_THE PROBLEM_: Give as output the line that contains "(tentative (if (ofType", followed by every remaining line of the entries, unchanged and with nothing added.

_Records from a data source_:

-- Opening Marker --

/-- The checks that the registers' own chapters make at load, in one fixed order; the first that fails decides.
(DEDUCED, log 58, 60) -/
def fieldFail (t : State) (img : List Byte) (keep : List Sect) : Option SltFail :=
  let four := List.range 4
  let firstOf (n : Nat) (r : Nat → Nat) (bad : Nat → Bool) : Option SltFail :=
    ((List.range n).find? bad).map (fun i => sltConflict i (r i))
  let one (reg : Nat) (bad : Bool) : Option SltFail := if bad then some (sltConflict 0xFF reg) else none
  let cal := match ofType keep 4 with | e :: _ => sbodyOf (sectBody img e) | [] => ⟨0, [], [], 0⟩
  let ofCal (f : SltFail) : SltFail := { f with sect := firstIdx keep 4 }
  let ofOpp (f : SltFail) : SltFail := { f with sect := firstIdx keep 5 }
  let ns := fld t Reg.crnPeriod Fl.crnPeriod_NS
  let th := fld t Reg.trmTherm Fl.trmTherm_THROT
  let tau := fld t Reg.tchCtrl Fl.tchCtrl_TAUEXP
  let s0 := regionBase t 3
  let outside := (blockAreas t).find? (fun (_, b, n) => b < s0 || b + n > regionEnd t 3)
  let mpartBad (k : Nat) : Bool :=
    let (b, l) := partRange t (k / 4) (k % 4)
    b < l && (b < regionBase t (k % 4) || l > regionEnd t (k % 4) ||
      (k % 4 == 3 && (blockAreas t).any (fun (f, x, n) => f ≤ 5 && rangesMeet (b, l) (x, x + n))))
  let valid := four.filter (fun n => flag t (Reg.vnTenant n) Fl.vnTenant_VALID)
  let shared := valid.flatMap (fun n => (valid.filter (· < n)).flatMap (fun m =>
    if slicesMeet t m n then (sharedRegs t m n).map (fun a => (n, a)) else []))
  (outside.map (fun (f, _, _) =>
      if f = 5 then sltConflict 0xFF Reg.trmCostCfg else { sltConflict 0xFF (areaReg f) with block := 3 }))
  <|> one Reg.tchCtrl (tau < 20 || tau > 32)
  <|> one Reg.crnCtrl (policy t == 3)
  <|> one Reg.crnPeriod (ns < 4000 || ns > 16000000)
  <|> one Reg.crnCtrl (2 * max 256 (fld t Reg.crnCtrl Fl.crnCtrl_LEAD) ≥ ns)
  <|> one Reg.trmTherm (th < 70 || th > 105)
  <|> (firstOf 16 Reg.trmOpp (oppBad t)).map ofOpp
  <|> (if flag t (Reg.trmOpp 0) Fl.trmOpp_VALID then none else some (ofOpp (sltConflict 0 (Reg.trmOpp 0))))
  <|> (one Reg.trmCostCfg (cal.ddest != fld t Reg.trmCostCfg Fl.trmCostCfg_BASE * 4096)).map ofCal
  <|> (((List.range 16).find? (oppBlind t cal.data)).map (fun o => ofCal { sltConflict o 0 with block := 6 }))
  <|> ((fillers t).drop 1).head?.map (fun n => sltConflict n (Reg.vnTenant n))
  <|> firstOf 4 Reg.stmRange (fun n =>
        fld t (Reg.stmRange n) Fl.stmRange_BASE + fld t (Reg.stmRange n) Fl.stmRange_COUNT > 64)
  <|> firstOf 4 Reg.semRange (fun n =>
        fld t (Reg.semRange n) Fl.semRange_BASE + fld t (Reg.semRange n) Fl.semRange_COUNT > 256)
  <|> (((List.range 16).find? mpartBad).map (fun k => sltConflict (k / 4) (Reg.trmMpart k)))
  <|> (shared.head?.map (fun (n, a) => sltConflict n a))
  <|> firstOf 16 Reg.vnQcfg (fun v => fld t (Reg.vnQcfg v) Fl.vnQcfg_LOG2SZ < 4 ||
        fld t (Reg.vnQcfg v) Fl.vnQcfg_LOG2SZ > 16 || fld t (Reg.vnQcfg v) Fl.vnQcfg_DBMODE == 3)
  <|> firstOf 16 Reg.vnQbase (queueBad t)
  <|> (((List.range 128).find? (fun i => (List.range 16).any (fun k =>
        let x := bits (rd t (Reg.xlRoute i)).toNat (4 * k) 4
        6 ≤ x && x ≤ 14))).map (fun i => sltConflict 0xFF (Reg.xlRoute i)))
  <|> one Reg.vnFiller (!(fillers t).isEmpty && !inRegion t 2 (spillBase t) 0x400000)

/-- A UCODE section of another stepping (R383). (DESIGN CHOICE, log 22) -/
def ucodeFail (img : List Byte) (keep : List Sect) : Option SltFail :=
  ((ofType keep 3).find? (fun e => !Config.ucodeFits (sbodyOf (sectBody img e)).data)).map (fun e =>
    { sltConflict 0xFF 0 with sect := e.idx, block := 2 })

/-! ## The whole check -/

/-- Partition, claims and fields of an image whose registers would be t (R326, R330). -/
def placesCheck (t : State) (img : List Byte) (keep : List Sect) (staged : Nat) : Option SltFail :=
  let g (i : Nat) : Nat := imgNat (preamble img keep) i 1
  if (List.range 4).any (fun i => g i == 0) || g 0 + g 1 + g 2 + g 3 != 24 then
    some { sltConflict 0xFF Reg.stmMicaMap with sect := firstIdx keep 1 }
  else (claimConflict [] (claimList t img keep staged)).map (fun p => conflictFail p.1 p.2) <|>
    fieldFail t img keep <|> ucodeFail img keep

/-- The registers that would be in force, unless a check fails on them. -/
def judged (img : List Byte) (keep : List Sect) (staged : Nat) : Except SltFail State → Except SltFail State
  | .error f => .error f
  | .ok t => match placesCheck t img keep staged with
    | some f => .error f
    | none => .ok t

/-- Every check on the bodies, the claims and the fields. es: the sections whose records apply; s: the registers they
apply to; staged: the load staging range. It answers the registers that would be in force. (DEDUCED, log 58) -/
def bodiesCheck (s : State) (img : List Byte) (keep es : List Sect) (staged : Nat) : Except SltFail State :=
  match keep.findSome? (bodyFail img) with
  | some f => .error f
  | none => judged img keep staged
      (tentative (if (ofType es 1).isEmpty then s else applyMap s (preamble img keep)) img es)

/-- Length of what a block stages in LOAD: the image in the head, its bodies in a follower (R315, R332).
(DEDUCED, log 64) -/
def stagedLen (s : State) (img : List Byte) (keep : List Sect) : Nat :=
  if isHead s then imgLen img else (keep.map (·.len)).foldl (· + ·) 0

-- Closing Marker --

_RESULT OF THE EXERCISE_:
      (tentative (if (ofType es 1).isEmpty then s else applyMap s (preamble img keep)) img es)

/-- Length of what a block stages in LOAD: the image in the head, its bodies in a follower (R315, R332).
(DEDUCED, log 64) -/
def stagedLen (s : State) (img : List Byte) (keep : List Sect) : Nat :=
  if isHead s then imgLen img else (keep.map (·.len)).foldl (· + ·) 0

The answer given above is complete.